Sábado, 01 de novembro de 2025
Por Redação Rádio Caiçara | 1 de novembro de 2025
No dia 7 de outubro deste ano, na estepe da Patagônia argentina, ocorreu um episódio memorável, que poderia ser descrito como um dos mais espetaculares da paleontologia moderna — não apenas pela raridade da descoberta, mas porque foi transmitido ao vivo, para milhares de espectadores do YouTube.
Um dos pesquisadores da escavação no sítio de Rio Negro contou: “Encontramos um pequeno ninho. Estávamos caminhando com nosso companheiro e pensamos: ‘Será que isso [o ovo] é de uma ema?’ E quando começamos a desenterrá-lo, descobrimos que estava cheio de terra. Isso é absolutamente insano”.
No vídeo da chamada Expedición Cretácica I — que viralizou imediatamente nas redes sociais — o líder da pesquisa, Federico Agnolín, identificou a descoberta como um ovo de dinossauro. Como o local é conhecido por descobertas fósseis de dinossauros carnívoros, é possível que o ovo pertença a um terópode.
A descoberta chamou a atenção pela sua raridade: ovos de dinossauros carnívoros são muito mais difíceis de encontrar e conservar do que os de herbívoros, porque suas cascas tendem a ser mais finas e mais vulneráveis à erosão. Não por acaso, as aves, herdeiras evolutivas dos terópodes, possuem esse mesmo padrão de casca.
O estado de preservação, considerado pelos paleontólogos do Conicet (Instituto Nacional de Ciências Naturais, da Argentina) como “quase perfeito” ou “intacto”, é notável para um fóssil de cerca de 70 milhões de anos, e permite muitas oportunidades para estudo microanatômico, principalmente se contiver um embrião.
A Patagônia argentina é um dos territórios mais ricos em depósitos fósseis do mundo. Foram encontrados naquela região alguns dos maiores dinossauros que já andaram pela Terra, como o Argentinosaurus, saurópode pescoçudo comedor de plantas, e o carnívoro Giganotosaurus.

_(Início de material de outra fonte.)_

/-- The access of a row's instruction, on its way. -/
theorem NetRow.Late.issues (hl : r.Late) (h : s.Readable r.uses) (hbad : s.form s.who.core (r.addr s (s.vals r.uses)) ≠ .bad)
    (hlk : s.Unlocked (r.addr s (s.vals r.uses)) (r.kind s (s.vals r.uses))) (hb : (s.ctx s.who).buddy = none) :
    let k := r.kind s (s.vals r.uses)
    let t := ((s.commit r.uses).startAccess k (r.addr s (s.vals r.uses)) false r.dest).finish
    ∃ a, s.Began t r.uses r.late none ∧ (t.ctx s.who).pc = (s.ctx s.who).pc + 8 ∧ (t.ctx s.who).wait = .none ∧
      s.Issues a k (r.addr s (s.vals r.uses)) false r.dest ∧ s.Outstanding t k false ∧ s.Leaves t a := by
  intro k t
  by_cases hk : k.isSplice = true
  · have hd := hl.splice _ _ hk
    have hn : r.late = [] := by
      rcases hl.dest with ⟨-, h⟩ | ⟨d, h, -⟩
      · exact h
      · rw [hd] at h; cases h
    obtain ⟨n, hn'⟩ := AccKind.splice_of_isSplice hk
    have := State.startAccess_splice r.uses n _ hb hbad (by rw [← hn']; exact hlk.memLocked)
    rw [← hn', ← hd, ← hn] at this
    exact ⟨_, this⟩
  · have hemp : ∀ m : State, ∀ c, m.Emptied (m.emptyDest c r.dest) c r.late none := by
      intro m c
      rcases hl.dest with ⟨hd, hn⟩ | ⟨d, hd, hn⟩ <;> rw [hd, hn]
      · exact m.emptyDest_none c
      · exact m.emptyDest_reg c d (h.lateReg d (by rw [← hl.names, hn]; simp))
    obtain ⟨h1, h2, h3, h4, h5, h6⟩ := s.startAccess_finish r.uses k _ false r.dest none r.late none hb hemp
      (by rw [hl.names]; exact h.late_lt) hbad hlk.memLocked (by simpa using hk)
    exact ⟨_, h1, h2, h3, h4, h5 (hl.plain _ _), h6⟩

end

/-! ## The claim about net instructions -/

theorem netIssues_claim : Claims.NetIssues := by
  intro i r s hi h
  obtain ⟨hbad, hgood⟩ := exec_net hi h
  refine ⟨fun hb => ⟨_, hbad hb, s.trapHere_trapped _ _⟩, fun hb hw => ?_, fun hb hp hr => ?_⟩ <;>
    obtain ⟨net, f, he, hn, hf⟩ := hgood hb
  · refine ⟨_, he, ?_⟩
    rw [State.netIssue_waits h (by rw [Bool.eq_false_iff, ne_eq, Ctx.quiet_iff]; tauto)]
    exact s.block_waits 0
  · have hq := (Ctx.quiet_iff _).2 ⟨hp, hr⟩
    refine ⟨fun hm => ?_, fun ha => ?_⟩
    · obtain ⟨p, hp, hne, ht⟩ := State.netIssue_misaligned (net := net) (f := f) h hq (by rw [hf]; exact hm)
      rw [hf] at hp
      exact ⟨_, p, hp, hne, he, by rw [ht]; exact s.trapHere_trapped _ _⟩
    · have hgo := State.netIssue_go (net := net) (f := f) h hq (by rw [hf]; exact ha)
      rw [hn, hf] at hgo
      refine ⟨fun hnone => ⟨_, he, ?_⟩, fun hnone hform hlock hbuddy => ?_⟩
      · rw [hgo, if_pos hnone]
        exact s.trapHere_trapped _ _
      · obtain ⟨a, ha⟩ := (Spec.net_late hi).issues h hform hlock hbuddy
        rw [if_neg hnone] at hgo
        exact ⟨_, a, he, by rw [hgo]; exact ha⟩

end Sys2Proof.Machine

end

section
/-! SUPPORT. What the slate switch, the walker and the names of cells read of the state (R87 to R98), and that it stands. -/

namespace Sys2Proof.Machine

/-- What the slate switch, the translation caches and the names of cells read is as before (R87 to R98). -/
structure State.SameGates (s t : State) : Prop where
  arg : t.arg = s.arg
  dies : t.dies = s.dies
  fences : t.fences = s.fences
  rects : t.partRect = s.partRect
  wins : ∀ c, (t.coreAt c).win = (s.coreAt c).win
  locks : ∀ o, (t.octet o).locks = (s.octet o).locks
  gives : ∀ o, (t.octet o).gives = (s.octet o).gives
  gens : ∀ o, (t.octet o).gens = (s.octet o).gens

No sítio paleontológico de Rio Negro, onde foi localizado o ovo de dinossauro, foi encontrada, em 2024, a garra do Bonapartenykus ultimus, um dinossauro carnívoro endêmico da Argentina. Além disso, foram identificados restos de outros fósseis, incluindo mamíferos primitivos, répteis menores e ninhadas de dinossauros.

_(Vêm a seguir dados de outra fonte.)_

-- ==== Sys2Proof/Config.lean ====
section
/-! DEFINITION. Values that the spec leaves open. Each is an opaque constant: nothing in Lean can evaluate it, so a statement
holds whatever its value is. A function of a counter is applied to `State.free`, which the step advances. -/
namespace Sys2Proof.Config

/-- The L1 set of a line, by object id and line number; and which line of a full set a fill replaces, by draw (05 R114; log 11). -/
opaque l1Set : Nat → Nat → Nat
opaque l1Victim : Nat → Nat
/-- A 64-bit value that the spec leaves open, by draw. -/
opaque freeWord : Nat → BitVec 64
/-- Output of the random bit generator (14 R370), by draw (log 15). -/
opaque drbg : Nat → BitVec 64
/-- Errors that a self-test finds (17 R402), by draw, tile, test word and seed: [47:32] their number, [31:0] the first (log 18). -/
opaque bist : Nat → Nat → Nat → Nat → BitVec 64
/-- Byte i of what a destructive self-test leaves in its storage (17 R401), by draw (log 18). -/
opaque lostByte : Nat → Nat → BitVec 8
/-- Identity secret of the package, fused at manufacture (14 R366; log 16). -/
opaque identity : Nat → BitVec 8
/-- The certificate chain of slot 0, provisioned at manufacture (14 R368; log 16). -/
opaque cert0 : List (BitVec 8)
/-- What the package reports in CAPABILITIES beside its flags: the timeout exponent (0), and the transfer (1) and message (2) sizes (14
R369; log 34). -/
opaque spdmSizes : Nat → Nat
/-- Failure code of the ROM's checks at a cold reset, 0 for none; digest of the first image; rows that the self-tests of bring-up find
failing, as die and SRAM row address (14 R366, 17 R407; log 40), by draw. -/
opaque romFailure : Nat → Nat
opaque firmwareDigest : Nat → Nat
opaque bootRows : Nat → List (Nat × Nat)
/-- The fused defect map (17 R405; log 17): bytes of each die's map, where the layout fixes none. -/
opaque defectMap : Nat → Nat → BitVec 8
/-- The lane of a die-to-die group that a lasting fault strikes, by draw; the L2 slice that a line has its home on, by
the slices of its world (01 R20); the edge of
its last die at which a request of another die arrives, and the die-to-die ports, as die × 4 + edge, that it enters on its way, by draw and
the two dies (14 R353); the package number of the board configuration (15 R379);
cycles that a self-test takes, by draw (17 R401) (log 103). -/
opaque failedLane : Nat → Nat
opaque homeSlice : List Nat → Nat → Nat
opaque meshEdge : Nat → Nat
opaque meshRoute : Nat → Nat → Nat → List Nat
opaque boardPkg : Nat
opaque bistCycles : Nat → Nat
/-- Which of the worlds that are locked for setup a key.new of the Separator serves, by draw (14 R363; log 99). -/
opaque setupWorld : Nat → Nat

/-- Error code of a subscription that a refusal or an error at a port ends (10 R278), by draw (log 27). -/
opaque churnError : Nat → BitVec 7

end Sys2Proof.Config
end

Embora o ovo tenha se tornado uma trend nas redes sociais, a Expedição Cretácica I foi bem-sucedida em outras frentes. Entre os achados estão dentes de mamíferos primitivos, vértebras de serpentes ancestrais, mandíbula de hadrossauro (o dinossauro “bico de pato”), restos de um pequeno saurópode, além de sementes, folhas e cones.

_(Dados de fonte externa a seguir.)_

-- ==== Sys2Proof/Decode.lean ====
section
/-! DEFINITION. Decoding and encoding (02 R25 to R41). `decode` reads the 32 bits at the pc (a 16-bit form uses the low parcel
alone); every pattern that is not an instruction is rejected with the reason. `encode` builds the word of an instruction from
the same formats; an event has none. -/
namespace Sys2Proof
open Machine

/-- Why a pattern is not an instruction; every one raises ILLEGAL (02 R25 to R41). -/
inductive Reject where
  /-- Parcel bits [1:0] are 00 or 01 (R25). -/
  | quadrant
  /-- A prefix of 48 bits or more (R25). -/
  | longPrefix
  /-- A major opcode marked ILLEGAL (R28). -/
  | absentMajor
  /-- A combination that the tables do not list (R30, R33 to R40). -/
  | unlisted
  /-- A field that the instruction does not use is not zero (R32, R40, R41). -/
  | unusedField
  /-- An operand outside what the instruction admits (R29, R32 and the entries). -/
  | operand
  /-- Fewer bytes than the instruction has. -/
  | truncated
  deriving DecidableEq, Repr

/-- Length in bytes of the instruction whose first parcel is `p` (R25): 2 or 4. -/
def ilen (p : Nat) : Nat := if p % 4 = 3 then 4 else 2

/-- The instruction when its unused fields, summed in `z`, are zero. -/
def unused (z : Nat) (i : Instr) : Except Reject Instr := if z = 0 then .ok i else .error .unusedField

/-- The sixteen 16-bit forms (R39). -/
def decode16 (op d s : Nat) : Except Reject Instr :=
  match op with
  | 0 => .ok (.vaddWN d s)
  | 1 => .ok (.vsubWN d s)
  | 2 => .ok (.vandN d s)
  | 3 => .ok (.vorN d s)
  | 4 => .ok (.vxorN d s)
  | 5 => .ok (.vfaddF32N d s)
  | 6 => .ok (.vfmulF32N d s)
  | 7 => .ok (.vfmaxF32N d s)
  | 8 => .ok (.vfaddBf16N d s)
  | 9 => .ok (.vfmulBf16N d s)
  | 10 => .ok (.vfmaxBf16N d s)
  | 11 => .ok (.vmaxWN d s)
  | 12 => .ok (.vminWN d s)
  | 13 => .ok (.vmv d s)
  | 14 => .ok (.vfsubF32N d s)
  | 15 => .ok (.vfsubBf16N d s)
  | _ => .error .unlisted

/-- OP-IMM (R30). -/
def decodeOpImm (f3 d a imm : Nat) : Except Reject Instr :=
  match f3 with
  | 0 => .ok (.addi d a imm)
  | 1 => match imm / 64 with
    | 0 => .ok (.slli d a (imm % 64))
    | 24 => match imm % 64 with
      | 0 => .ok (.clz d a)
      | 1 => .ok (.ctz d a)
      | 2 => .ok (.cpop d a)
      | _ => .error .unlisted
    | _ => .error .unlisted
  | 2 => .ok (.slti d a imm)
  | 3 => .ok (.sltiu d a imm)
  | 4 => .ok (.xori d a imm)
  | 5 => match imm / 64 with
    | 0 => .ok (.srli d a (imm % 64))
    | 16 => .ok (.srai d a (imm % 64))
    | _ => .error .unlisted
  | 6 => .ok (.ori d a imm)
  | 7 => .ok (.andi d a imm)
  | _ => .error .unlisted

/-- OP-IMM-32 (R30). -/
def decodeOpImm32 (f3 d a imm : Nat) : Except Reject Instr :=
  match f3 with
  | 0 => .ok (.addiw d a imm)
  | 1 => match imm / 32 with
    | 0 => .ok (.slliw d a (imm % 32))
    | _ => .error .unlisted
  | 5 => match imm / 32 with
    | 0 => .ok (.srliw d a (imm % 32))
    | 32 => .ok (.sraiw d a (imm % 32))
    | _ => .error .unlisted
  | _ => .error .unlisted

/-- OP (R30). -/
def decodeOp (f3 f7 d a b : Nat) : Except Reject Instr :=
  match f3 with
  | 0 => match f7 with
    | 0 => .ok (.add d a b)
    | 32 => .ok (.sub d a b)
    | 1 => .ok (.mul d a b)
    | _ => .error .unlisted
  | 1 => match f7 with
    | 0 => .ok (.sll d a b)
    | 1 => .ok (.mulh d a b)
    | _ => .error .unlisted
  | 2 => match f7 with
    | 0 => .ok (.slt d a b)
    | 1 => .ok (.mulhsu d a b)
    | 16 => .ok (.sh1add d a b)
    | _ => .error .unlisted
  | 3 => match f7 with
    | 0 => .ok (.sltu d a b)
    | 1 => .ok (.mulhu d a b)
    | _ => .error .unlisted
  | 4 => match f7 with
    | 0 => .ok (.xor d a b)
    | 1 => .ok (.div d a b)
    | 16 => .ok (.sh2add d a b)
    | 5 => .ok (.min d a b)
    | _ => .error .unlisted
  | 5 => match f7 with
    | 0 => .ok (.srl d a b)
    | 32 => .ok (.sra d a b)
    | 1 => .ok (.divu d a b)
    | 5 => .ok (.minu d a b)
    | _ => .error .unlisted
  | 6 => match f7 with
    | 0 => .ok (.or d a b)
    | 32 => .ok (.orn d a b)
    | 1 => .ok (.rem d a b)
    | 16 => .ok (.sh3add d a b)
    | 5 => .ok (.max d a b)
    | _ => .error .unlisted
  | 7 => match f7 with
    | 0 => .ok (.and d a b)
    | 32 => .ok (.andn d a b)
    | 1 => .ok (.remu d a b)
    | 5 => .ok (.maxu d a b)
    | _ => .error .unlisted
  | _ => .error .unlisted

/-- OP-32 (R30). -/
def decodeOp32 (f3 f7 d a b : Nat) : Except Reject Instr :=
  match f3 with
  | 0 => match f7 with
    | 0 => .ok (.addw d a b)
    | 32 => .ok (.subw d a b)
    | 1 => .ok (.mulw d a b)
    | _ => .error .unlisted
  | 1 => match f7 with
    | 0 => .ok (.sllw d a b)
    | _ => .error .unlisted
  | 4 => match f7 with
    | 1 => .ok (.divw d a b)
    | _ => .error .unlisted
  | 5 => match f7 with
    | 0 => .ok (.srlw d a b)
    | 32 => .ok (.sraw d a b)
    | 1 => .ok (.divuw d a b)
    | _ => .error .unlisted
  | 6 => match f7 with
    | 1 => .ok (.remw d a b)
    | _ => .error .unlisted
  | 7 => match f7 with
    | 1 => .ok (.remuw d a b)
    | _ => .error .unlisted
  | _ => .error .unlisted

Para o técnico em paleontologia de vertebrados Gonzalo Leonel Muñoz, do Museu Argentino de Ciências Naturais, “essa abundância nos permite descrever uma biota inteira e compreender como era a vida em todos os sentidos no final da era dos dinossauros”, afirma ele à National Geographic.
Muñoz lembra que “a Patagônia é uma janela excepcional para o período próximo ao final da era dos dinossauros, há cerca de 70 milhões de anos. Parte do antigo supercontinente Gondwana, representa um experimento evolutivo único, com faunas particulares que não existiam em outros lugares”.
O “ovo bem preservado”, com uma ornamentação típica de um grupo de dinossauro visível na superfície da casca, foi exibido via streaming ao público conectado. O momento conseguiu unir emoção da descoberta à divulgação científica, o que é um dos compromissos do Conicet na campanha.
Sobre a possível existência de um embrião, Muñoz mostrou cautela ao abordar o assunto: “Um embrião é um organismo muito delicado e sua preservação é complexa. Embora o ovo tenha se preservado completo, não sabemos se havia um embrião que morreu, ou se era um ovo não fertilizado”, disse.
O próximo passo da expedição será submeter o fóssil a microtomografias e tomografias computadorizadas de alta resolução para revelar seu interior sem danificar a estrutura. Se confirmada sua existência, um embrião fossilizado poderia esclarecer algumas questões fundamentais sobre a biologia reprodutiva dos terópodes.
Os pesquisadores esperam identificar o grupo específico ao qual o ovo pertence, compreender o desenvolvimento embrionário e o estágio de eclosão, além de revelar aspectos da evolução de dinossauros para aves — lacunas cruciais na história evolutiva desses animais.
Muñoz destacou as possibilidades científicas de um possível embrião na entrevista à National Geographic: “Pode acontecer que vejamos uma linhagem que ainda não conhecemos, ou que entendamos que tipo de ovo alguns dos dinossauros comuns dessa época punham, perto do final da era dos dinossauros na Patagônia argentina”.